Arrows indicate direction of transcription. Green boxes indicate markers specific for the histological subtype represented by the cell line. Black boxes  =  no difference between the cell lines; red boxes  =  not a marker for that cell type. Note the different ranges on the y-axis for H3K4me3 and H3K27ac.

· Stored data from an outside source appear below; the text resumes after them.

-- ==== Sys2Proof/Laws/Keeps.lean ====
section
/-! SUPPORT. What a background operation can do, said once: if every atomic action keeps a property of the state, so
does the operation, whatever falls inside it. One structure of hypotheses per engine; the closing lemmas take
them to `exec`. -/

namespace Sys2Proof.Machine

/-- A background computation keeps `P`, finished or abandoned. -/
def Keeps {α : Type} (P : State → Prop) (x : Bg α) : Prop := ∀ s, P s → P (bgState (x s))

section combinators

variable {P : State → Prop} {α β : Type}

theorem Keeps.pure (a : α) : Keeps P (Pure.pure a : Bg α) := fun _ h => h

theorem Keeps.modify {f : State → State} (h : ∀ s, P s → P (f s)) : Keeps P (modify f : Bg Unit) := h

theorem Keeps.get : Keeps P (MonadStateOf.get : Bg State) := fun _ h => h

theorem Keeps.bind {x : Bg α} {f : α → Bg β} (hx : Keeps P x) (hf : ∀ a, Keeps P (f a)) : Keeps P (x >>= f) := by
  intro s h
  have h1 := hx s h
  rw [bg_bind]
  cases hr : x s with
  | ok a t => rw [hr] at h1; exact hf a t h1
  | error e t => rw [hr] at h1; exact h1

theorem Keeps.seq {x : Bg Unit} {y : Bg α} (hx : Keeps P x) (hy : Keeps P y) : Keeps P (x >>= fun _ => y) :=
  hx.bind fun _ => hy

/-- A computation that begins by reading the state. -/
theorem Keeps.read {f : State → Bg α} (h : ∀ s, Keeps P (f s)) : Keeps P (fun s => f s s) := fun s hs => h s s hs

theorem Keeps.onlyIf {c : Bool} {x : Bg Unit} (hx : c = true → Keeps P x) : Keeps P (onlyIf c x) := by
  cases c
  · exact Keeps.pure ()
  · exact hx rfl

theorem Keeps.guarded {point : Bg Unit} {f : State → State} (hp : Keeps P point) (h : ∀ s, P s → P (f s)) :
    Keeps P (guarded point f) := hp.seq (Keeps.modify h)

theorem Keeps.look {point : Bg Unit} {f : State → α} (hp : Keeps P point) : Keeps P (look point f) :=
  hp.seq (Keeps.get.bind fun _ => Keeps.pure _)

theorem Keeps.selectSize (hl : Keeps P linePoint) (sel : PalSizeSel) : Keeps P (selectSize sel) := by
  induction sel with
  | size16 => exact Keeps.pure 16
  | size64 => exact Keeps.pure 64
  | test i mask value same other ih1 ih2 =>
    refine hl.look.bind fun v => ?_
    split
    · exact ih1
    · exact ih2

theorem Keeps.paletteSize (hl : Keeps P linePoint) : Keeps P paletteSize :=
  fun s hs => Keeps.selectSize hl s.cfg.palSizeSel s hs

/-- A storage primitive keeps what its effect keeps, done or cut off. -/
theorem Keeps.storageStep {k : Collaborators} {a n : Nat} {f : State → State} (hw : Keeps P (workPoint k))
    (hf : ∀ s, P s → P (f s)) (ht : ∀ s, P s → P (s.storTorn f a n)) : Keeps P (storageStep k a n f) := by
  refine hw.seq fun s hs => ?_
  have h := hw s hs
  unfold storageInside
  cases hr : workPoint k s with
  | ok u t => rw [hr] at h; exact hf t h
  | error e t =>
    rw [hr] at h
    cases e with
    | command => exact ht t h
    | signal => exact h
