@[simp] theorem State.configFlushed_st (s : State) (j : StatusIndex) : s.configFlushed.st j = s.st j := by
  rw [State.configFlushed_eq]; rfl

theorem State.frameBit_iff (s : State) :
    s.frameBit = true ↔ ¬ s.x s.cfg.coprocFrameReg &&& s.cfg.coprocFrameMask = 0 := bne_iff_ne

/-- Neither the sample nor the trigger touches the flag or the page. -/
theorem State.frameEnded_page {s : State} (hclean : s.configDirty = false) :
    s.frameEnded.configPage = s.configPage := by
  have htriggered := State.frameTriggered_eq s.sampleTemperature_latch
  unfold State.frameEnded
  generalize s.sampleTemperature.frameTriggered = u at htriggered ⊢
  rw [State.configFlushed_of_clean, htriggered]
  · rfl
  · rw [htriggered]; exact hclean

/-- The sample is drawn inside the frame boundary. -/
theorem State.draws_lt_frameEnded (s : State) : s.draws < s.frameEnded.draws := by
  have htriggered := State.frameTriggered_eq s.sampleTemperature_latch
  have hdraws : s.sampleTemperature.frameTriggered.draws = s.draws + 1 := by rw [htriggered]; rfl
  calc s.draws < s.sampleTemperature.frameTriggered.draws := hdraws ▸ Nat.lt_succ_self s.draws
    _ ≤ s.frameEnded.draws := State.le_draws_configFlushed _

/-- All that `FrameEnd()` does; the status file it leaves is told by `st_frameEnded`. -/
theorem State.frameEnded_eq (s : State) :
    s.frameEnded = { s with
      status := s.frameEnded.status
      raStatus := s.frameEnded.st s.statusSel
      coprocessorRequested := s.coprocessorRequested || s.frameBit
      configDirty := false
      configPage := s.frameEnded.configPage
      draws := s.frameEnded.draws } := by
  have htriggered := State.frameTriggered_eq s.sampleTemperature_latch
  unfold State.frameEnded
  generalize s.sampleTemperature.frameTriggered = u at htriggered ⊢
  rw [State.configFlushed_st, State.configFlushed_eq, htriggered]
  rfl

/-- The temperature register holds the sample, the busy bits are set with the frame bit. -/
theorem State.st_frameEnded {s : State} (hc : ConfigFacts s.cfg) (j : StatusIndex) :
    s.frameEnded.st j =
      if j = s.cfg.srTemp then Config.tempSample s.draws
      else if j = s.cfg.srBusy ∧ s.frameBit = true then s.st s.cfg.srBusy ||| s.cfg.coprocBusyMask
      else s.st j := by
  have hbit : s.sampleTemperature.frameBit = s.frameBit := rfl
  unfold State.frameEnded
  rw [State.configFlushed_st, State.st_frameTriggered, State.st_sampleTemperature, State.st_sampleTemperature,
    State.sampleTemperature_cfg, hbit, if_neg hc.temp_ne_busy.symm]
  by_cases htemp : j = s.cfg.srTemp
  · rw [if_pos htemp, if_pos htemp, if_neg fun h => hc.temp_ne_busy (htemp.symm.trans h.1)]
  · rw [if_neg htemp, if_neg htemp]

/-! ### The statements about the palette and the frame boundary -/

/-- Settles O35: the loop as a fold over the entries. -/
theorem paletteRebuild : Obligations.PaletteRebuild := fun s hs =>
  ⟨_, runBg_ok (paletteRebuildBody_quiet hs), rfl, s.getElem_paletteRebuilt⟩

/-- Settles O36: sample, trigger and flush in turn. -/
theorem frameEnd : Obligations.FrameEnd := by
  intro s hs hvalid
  have hc := configFacts hvalid
  refine ⟨_, runBg_ok (frameEndBody_quiet hs), s.frameEnded_eq, State.frameEnded_page, ?_, ?_, ?_⟩
  · rw [State.st_frameEnded hc, if_pos rfl]
  · rw [State.st_frameEnded hc, if_neg hc.temp_ne_busy.symm]
    simp only [true_and, s.frameBit_iff, ite_not]
  · intro j htemp hbusy
    rw [State.st_frameEnded hc, if_neg htemp, if_neg fun h => hbusy h.1]

end Sys2Proof.Machine

/-! PROOFS. A scanline (spec/42_video_pipeline.md R161 to R176) with nothing interleaved: its row, its status bytes, what
a whole `LINE` leaves, and the statements about it. -/

namespace Sys2Proof.Machine

/-! ### The regions of a frame (R161) -/

theorem classify_eq_display_iff (c : Config) (y : Nat) : classify c y = .display ↔ isDisplayLine c y := by
  unfold classify isDisplayLine displayEnd activeEnd activeFirst
  split_ifs <;> simp <;> omega

theorem classify_eq_sync_iff (c : Config) (y : Nat) : classify c y = .sync ↔ ¬ isVisibleLine c y := by
  unfold classify isVisibleLine displayEnd activeEnd activeFirst
  split_ifs <;> simp <;> omega

/-! ### The row of a line (R162 steps 1 to 3 and 6) -/

@[simp] theorem State.paletteChecked_cfg (s : State) : s.paletteChecked.cfg = s.cfg := by
  rw [State.paletteChecked_eq]

@[simp] theorem State.paletteChecked_strobes (s : State) : s.paletteChecked.strobes = s.strobes := by
  rw [State.paletteChecked_eq]
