-- ==== Sys2Proof/Machine/State.lean ====
section
/-! DEFINITION. The architectural state of QRCORE (10_state.md R20) as plain data, its reset value
(10_state.md R51, 70_reset_and_hazards.md R250), and the reasons a step can stop. -/

namespace Sys2Proof.Machine

/-- The values `PHASE` holds (10_state.md R25). The values 9 to 14 are never held and have no constructor. -/
inductive Phase where
  | idle | alloc | finders | timing | aligned | reserved | placed | masked | final | error
  deriving DecidableEq, Repr

/-- The error names (60_exceptions.md R220). `unencodableInput` and `dataTooLarge` keep their codes and are never
raised (R222). -/
inductive ErrorName where
  | invalidParameter | unencodableInput | dataTooLarge | messageTooLong
  | illegalCommand | sequenceError | rangeError | gfDomainError
  deriving DecidableEq, Repr

/-- The ECC level (10_state.md R27), held in the 2 bits of `ECL`. -/
inductive Level where
  | l | m | q | h
  deriving DecidableEq, Repr

/-- A module state, the 2 bits of `ST[r][c]` (10_state.md R44). -/
inductive ModuleState where
  | light | dark | unset | reserved
  deriving DecidableEq, Repr

/-- One cell of the grid: its state `ST` and its function flag `FN` (10_state.md R44). -/
structure GridCell where
  st : ModuleState
  fn : Bool
  deriving DecidableEq, Repr

/-- What the host can do to QRCORE: "issue a command or assert reset" (00_scope.md R5). -/
inductive HostAction where
  /-- A command word on the command port (30_encoding.md R80). -/
  | command (w : Word)
  /-- The hardware reset input, between commands (70_reset_and_hazards.md R251). -/
  | reset
  deriving DecidableEq, Repr

/-- The reasons for a stop with a fault: none. QRCORE's own faults (60_exceptions.md R224) are effects after which
the machine goes on, and "No behaviour of QRCORE is undefined or unpredictable" (70_reset_and_hazards.md R262). -/
inductive Fault
  deriving DecidableEq, Repr

/-- The reasons for a refusal by the model. (A word refused in phase `ERROR`, 60_exceptions.md R225, is no such
refusal: it is a next state with a response.) -/
inductive Refusal where
  /-- An instruction without a meaning yet. Raised only by an arm of `exec`; safe. No arm raises it. -/
  | notModelled (mnemonic : String)
  deriving DecidableEq, Repr

/-- The state. The constant register `ID` (10_state.md R23) is supplied by the register read. -/
structure State where
  /-- `STATUS.PHASE` (R24, R25) -/
  phase : Phase
  /-- `STATUS.ERR`, `none` for code 0 (R24, 60_exceptions.md R220) -/
  err : Option ErrorName
  /-- `STATUS.EPHASE` (R24) -/
  ephase : Phase
  /-- `STATUS.ECLV` (R24) -/
  eclv : Bool
  /-- `STATUS.PENV` (R24) -/
  penv : BitVec 8
  /-- `VERSION` (R26) -/
  version : BitVec 6
  /-- `ECL` (R27) -/
  ecl : Level
  /-- `SIZE` (R26) -/
  size : BitVec 8
  /-- `CWLEN` (R22) -/
  cwlen : BitVec 12
  /-- `DCAP` (R22) -/
  dcap : BitVec 15
  /-- `NSYM` (R22) -/
  nsym : BitVec 5
  /-- `DLEN` (R22) -/
  dlen : BitVec 8
  /-- `MASK` (R28) -/
  mask : BitVec 3
  /-- `EINFO` (R30) -/
  einfo : Value
  /-- `PEN0` to `PEN7` (R29) -/
  pen : Vector Value 8
  /-- `PENSEL` (R29) -/
  pensel : BitVec 3
  /-- `PN1` (R29) -/
  pn1 : Value
  /-- `PN2` (R29) -/
  pn2 : Value
  /-- `PN3` (R29) -/
  pn3 : Value
  /-- `PN4` (R29) -/
  pn4 : Value
  /-- `DARKCNT` (R29) -/
  darkcnt : BitVec 15
  /-- `GEN[0..30]` (R40) -/
  gen : Vector Byte 31
  /-- `REM[0..29]` (R40) -/
  rem : Vector Byte 30
  /-- `CWBUF[0..3705]` (R42) -/
  cwbuf : List Host.Cell
  /-- The planes `ST` and `FN` (R44), by the address `256 * row + column` (log 9) -/
  grid : Memory GridCell
  /-- The host's next actions, the next one first: the model's own field (log 4) -/
  pending : List HostAction
  /-- The responses given so far, the newest first (00_scope.md R8): the model's own field (log 5) -/
  responses : List Word
  deriving DecidableEq, Repr

/-- The state right after power-on and hardware reset (R51, 70_reset_and_hazards.md R250). DESIGN CHOICE: the spec
leaves `GEN`, `REM`, `CWBUF`, `ST`, `FN` unspecified; the model takes zero and nothing listed (log 1, log 2). -/
def State.reset : State where
  phase := .idle
  err := none
  ephase := .idle
  eclv := false
  penv := 0
  version := 0
  ecl := .l
  size := 0
  cwlen := 0
  dcap := 0
  nsym := 0
  dlen := 0
  mask := 0
  einfo := 0
  pen := Vector.replicate 8 0
  pensel := 0
  pn1 := 0
  pn2 := 0
  pn3 := 0
  pn4 := 0
  darkcnt := 0
  gen := Vector.replicate 31 0
  rem := Vector.replicate 30 0
  cwbuf := []
  grid := []
  pending := []
  responses := []

end Sys2Proof.Machine
end

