-- ==== Sys2Proof/Laws/Memory.lean ====
section
/-! SUPPORT. The laws of the memory (20_memory.md R60, R69): a read after a write gives the value written, a write
leaves every other address alone, every operation keeps the canonical form, and equal contents are equal lists. -/

namespace Sys2Proof.Machine

variable {α : Type}

@[simp] theorem Memory.read_nil (d : α) (a : Nat) : Memory.read d [] a = d := rfl

@[simp] theorem Memory.read_cons (d : α) (k : Nat) (v : α) (m : Memory α) (a : Nat) :
    Memory.read d ((k, v) :: m) a = if k = a then v else Memory.read d m a := rfl

/-- A read below every listed address gives what an unlisted address reads as. -/
theorem Memory.read_of_lt [DecidableEq α] (d : α) (m : Memory α) (lo a : Nat)
    (h : Memory.wfFrom d lo m = true) (ha : a < lo) : Memory.read d m a = d := by
  induction m generalizing lo with
  | nil => rfl
  | cons e m ih =>
    obtain ⟨k, v⟩ := e
    simp only [Memory.wfFrom, Bool.and_eq_true, decide_eq_true_eq] at h
    rw [Memory.read_cons, if_neg (by omega), ih (k + 1) h.2 (by omega)]

theorem Memory.wfFrom_mono [DecidableEq α] (d : α) (m : Memory α) {lo lo' : Nat} (hle : lo' ≤ lo)
    (h : Memory.wfFrom d lo m = true) : Memory.wfFrom d lo' m = true := by
  cases m with
  | nil => rfl
  | cons e m =>
    simp only [Memory.wfFrom, Bool.and_eq_true, decide_eq_true_eq] at h ⊢
    exact ⟨⟨by omega, h.1.2⟩, h.2⟩

/-- A write leaves every other address alone, whatever the form of the list. -/
theorem Memory.read_write_other [DecidableEq α] (d : α) (m : Memory α) (a b : Nat) (v : α) (hab : b ≠ a) :
    Memory.read d (Memory.write d m a v) b = Memory.read d m b := by
  induction m with
  | nil => unfold Memory.write; split <;> simp [Ne.symm hab]
  | cons e m ih =>
    obtain ⟨k, w⟩ := e
    unfold Memory.write
    split
    · split <;> simp [Ne.symm hab]
    · split
      · next heq => subst heq; split <;> simp [Ne.symm hab]
      · simp [ih]

/-- A write of a listed value can be read back, whatever the form of the list. -/
theorem Memory.read_write_same_of_ne [DecidableEq α] (d : α) (m : Memory α) (a : Nat) (v : α) (hv : v ≠ d) :
    Memory.read d (Memory.write d m a v) a = v := by
  induction m with
  | nil => simp [Memory.write, hv]
  | cons e m ih =>
    obtain ⟨k, w⟩ := e
    unfold Memory.write
    split
    · simp
    · split
      · simp
      · next h => simp [Ne.symm h, ih]

theorem Memory.read_write_same_from [DecidableEq α] (d : α) (m : Memory α) (lo a : Nat) (v : α)
    (h : Memory.wfFrom d lo m = true) : Memory.read d (Memory.write d m a v) a = v := by
  by_cases hv : v = d
  · subst hv
    induction m generalizing lo with
    | nil => simp [Memory.write]
    | cons e m ih =>
      obtain ⟨k, w⟩ := e
      simp only [Memory.wfFrom, Bool.and_eq_true, decide_eq_true_eq] at h
      unfold Memory.write
      split
      · next hlt =>
        simp only [if_true, Memory.read_cons]
        rw [if_neg (by omega), Memory.read_of_lt v m (k + 1) a h.2 (by omega)]
      · split
        · next heq => subst heq; simpa using Memory.read_of_lt v m (a + 1) a h.2 (by omega)
        · next hne => simp [Ne.symm hne, ih (k + 1) h.2]
  · exact Memory.read_write_same_of_ne d m a v hv

/-- Read after write, on a memory in canonical form. -/
theorem Memory.read_write_same [DecidableEq α] (d : α) (m : Memory α) (a : Nat) (v : α)
    (h : Memory.wf d m = true) : Memory.read d (Memory.write d m a v) a = v :=
  Memory.read_write_same_from d m 0 a v h

/-- Both laws in one. -/
theorem Memory.read_write [DecidableEq α] (d : α) (m : Memory α) (a b : Nat) (v : α) (h : Memory.wf d m = true) :
    Memory.read d (Memory.write d m a v) b = if b = a then v else Memory.read d m b := by
  by_cases hab : b = a
  · subst hab; simp [Memory.read_write_same d m b v h]
  · simp [hab, Memory.read_write_other d m a b v hab]

theorem Memory.write_wfFrom [DecidableEq α] (d : α) (m : Memory α) (lo a : Nat) (v : α) (hlo : lo ≤ a)
    (h : Memory.wfFrom d lo m = true) : Memory.wfFrom d lo (Memory.write d m a v) = true := by
  induction m generalizing lo with
  | nil => unfold Memory.write; split <;> simp_all [Memory.wfFrom]
  | cons e m ih =>
    obtain ⟨k, w⟩ := e
    simp only [Memory.wfFrom, Bool.and_eq_true, decide_eq_true_eq] at h
    unfold Memory.write
    split
    · next hlt =>
      split
      · simp [Memory.wfFrom, h]
      · next hv =>
        have : a + 1 ≤ k := hlt
        simp_all [Memory.wfFrom]
    · split
      · next heq =>
        subst heq
        split
        · exact Memory.wfFrom_mono d m (by omega) h.2
        · next hv => simp_all [Memory.wfFrom]
      · next hge hne =>
        have := ih (k + 1) (by omega) h.2
        simp_all [Memory.wfFrom]

/-- A write keeps the canonical form. -/
theorem Memory.write_wf [DecidableEq α] (d : α) (m : Memory α) (a : Nat) (v : α) (h : Memory.wf d m = true) :
    Memory.wf d (Memory.write d m a v) = true :=
  Memory.write_wfFrom d m 0 a v (by omega) h

/-- A write lists no address but its own that was not listed before. -/
theorem Memory.mem_write [DecidableEq α] (d : α) (m : Memory α) (a : Nat) (v : α) (e : Nat × α)
    (h : e ∈ Memory.write d m a v) : e = (a, v) ∨ e ∈ m := by
  induction m with
  | nil => unfold Memory.write at h; split at h <;> simp_all
  | cons f m ih =>
    obtain ⟨k, w⟩ := f
    unfold Memory.write at h
    split at h
    · split at h <;> simp_all
    · split at h
      · split at h <;> (simp_all; try tauto)
      · rcases List.mem_cons.1 h with rfl | h
        · simp
        · rcases ih h with rfl | h <;> simp [*]

/-- A write below the bound keeps the list below the bound. -/
theorem Memory.write_below [DecidableEq α] (d : α) (m : Memory α) (bound a : Nat) (v : α) (ha : a < bound)
    (h : Memory.below bound m = true) : Memory.below bound (Memory.write d m a v) = true := by
  simp only [Memory.below, List.all_eq_true, decide_eq_true_eq] at h ⊢
  intro e he
  rcases Memory.mem_write d m a v e he with rfl | he
  · exact ha
  · exact h e he

/-- An address that reads differently from an unlisted one is listed. -/
theorem Memory.mem_of_read_ne (d : α) (m : Memory α) (a : Nat) (h : Memory.read d m a ≠ d) :
    (a, Memory.read d m a) ∈ m := by
  induction m with
  | nil => exact absurd rfl h
  | cons e m ih =>
    obtain ⟨k, v⟩ := e
    rw [Memory.read_cons] at h ⊢
    by_cases hk : k = a
    · subst hk; simp
    · rw [if_neg hk] at h ⊢; exact List.mem_cons_of_mem _ (ih h)

/-- A listed entry of a canonical memory is what its address reads as. -/
theorem Memory.read_of_mem [DecidableEq α] (d : α) (m : Memory α) (lo : Nat) (h : Memory.wfFrom d lo m = true)
    (k : Nat) (v : α) (he : (k, v) ∈ m) : lo ≤ k ∧ v ≠ d ∧ Memory.read d m k = v := by
  induction m generalizing lo with
  | nil => simp at he
  | cons e m ih =>
    obtain ⟨j, w⟩ := e
    simp only [Memory.wfFrom, Bool.and_eq_true, decide_eq_true_eq, Bool.not_eq_true', decide_eq_false_iff_not] at h
    rcases List.mem_cons.1 he with heq | he
    · cases heq; exact ⟨h.1.1, h.1.2, by simp⟩
    · obtain ⟨hj, hv, hr⟩ := ih (j + 1) h.2 he
      exact ⟨by omega, hv, by rw [Memory.read_cons, if_neg (by omega), hr]⟩

/-- Canonical memories with the same contents are the same list. -/
theorem Memory.ext_of_wf [DecidableEq α] (d : α) (m m' : Memory α) (h : Memory.wf d m = true)
    (h' : Memory.wf d m' = true) (heq : ∀ a, Memory.read d m a = Memory.read d m' a) : m = m' := by
  unfold Memory.wf at h h'
  generalize hlo : 0 = lo at h h'
  clear hlo
  induction m generalizing m' lo with
  | nil =>
    cases m' with
    | nil => rfl
    | cons e m' =>
      obtain ⟨k, v⟩ := e
      have := (Memory.read_of_mem d _ lo h' k v (by simp))
      exact absurd (this.2.2.symm.trans (heq k).symm) (by simpa using this.2.1)
  | cons e m ih =>
    obtain ⟨k, v⟩ := e
    cases m' with
    | nil =>
      have := (Memory.read_of_mem d _ lo h k v (by simp))
      exact absurd (this.2.2.symm.trans (heq k)) (by simpa using this.2.1)
    | cons e' m' =>
      obtain ⟨k', v'⟩ := e'
      simp only [Memory.wfFrom, Bool.and_eq_true, decide_eq_true_eq, Bool.not_eq_true', decide_eq_false_iff_not] at h h'
      have hk : k = k' := by
        rcases Nat.lt_trichotomy k k' with hlt | rfl | hgt
        · have := heq k
          rw [Memory.read_cons, Memory.read_cons, if_pos rfl, if_neg (by omega),
            Memory.read_of_lt d m' (k' + 1) k h'.2 (by omega)] at this
          exact absurd this h.1.2
        · rfl
        · have := heq k'
          rw [Memory.read_cons, Memory.read_cons, if_pos rfl, if_neg (by omega),
            Memory.read_of_lt d m (k + 1) k' h.2 (by omega)] at this
          exact absurd this.symm h'.1.2
      subst hk
      have hv : v = v' := by simpa using heq k
      subst hv
      congr 1
      refine ih m' (fun a => ?_) (k + 1) h.2 h'.2
      by_cases ha : a ≤ k
      · rw [Memory.read_of_lt d m (k + 1) a h.2 (by omega), Memory.read_of_lt d m' (k + 1) a h'.2 (by omega)]
      · simpa [show k ≠ a by omega] using heq a

end Sys2Proof.Machine
end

https://doi.org/10.1371/journal.pone.0098330.g001

On a genome-wide scale, 29,428 H3K4me3 enriched loci were identified in TCam-2 and 19,015 in NCCIT. 25–41% more enriched loci were identified for H3K27ac than for H3K4me3 (nTCam-2 = 41,569, nNCCIT = 23,763). Genes with significant differences in summed peak height per gene (ΔΣP, see Methods) were selected for further analysis. For TCam-2, genes showing differential histone modifications were higher in number for H3K27ac (nTCam-2 = 433, NNCCIT = 28). For NCCIT, there were substantially more genes selected for H3K4me3 compared to H3K27ac (nTCam-2 = 215, NNCCIT = 325). For both marks, 86/11 genes overlapped between top differentiating lists in TCam-2 and NCCIT respectively. These included the SE marker SOX17 in TCam-2 and the EC marker SOX2 in NCCIT (Figure S1, Table S1). Functionally, the gene lists of both cell lines showed significant enrichment for (embryonic) stem cell maintenance/pluripotency (Table S2). Enrichment of biological functions in TCam-2 indicated similarity to more mature germ cells, which was lacking in the list of NCCIT (GO categories TCam-2 included development of normal testis morphology and germ cell maintenance). Moreover, two germ cell-specific canonical pathways IGF1 signaling (logp = 3.42) and germ cell-Sertoli cell Junction Signaling (logp = 2.11)) showed enrichment. In TCam-2, two functional networks were identified incorporating the AR pathway and lipid metabolism (Table S2).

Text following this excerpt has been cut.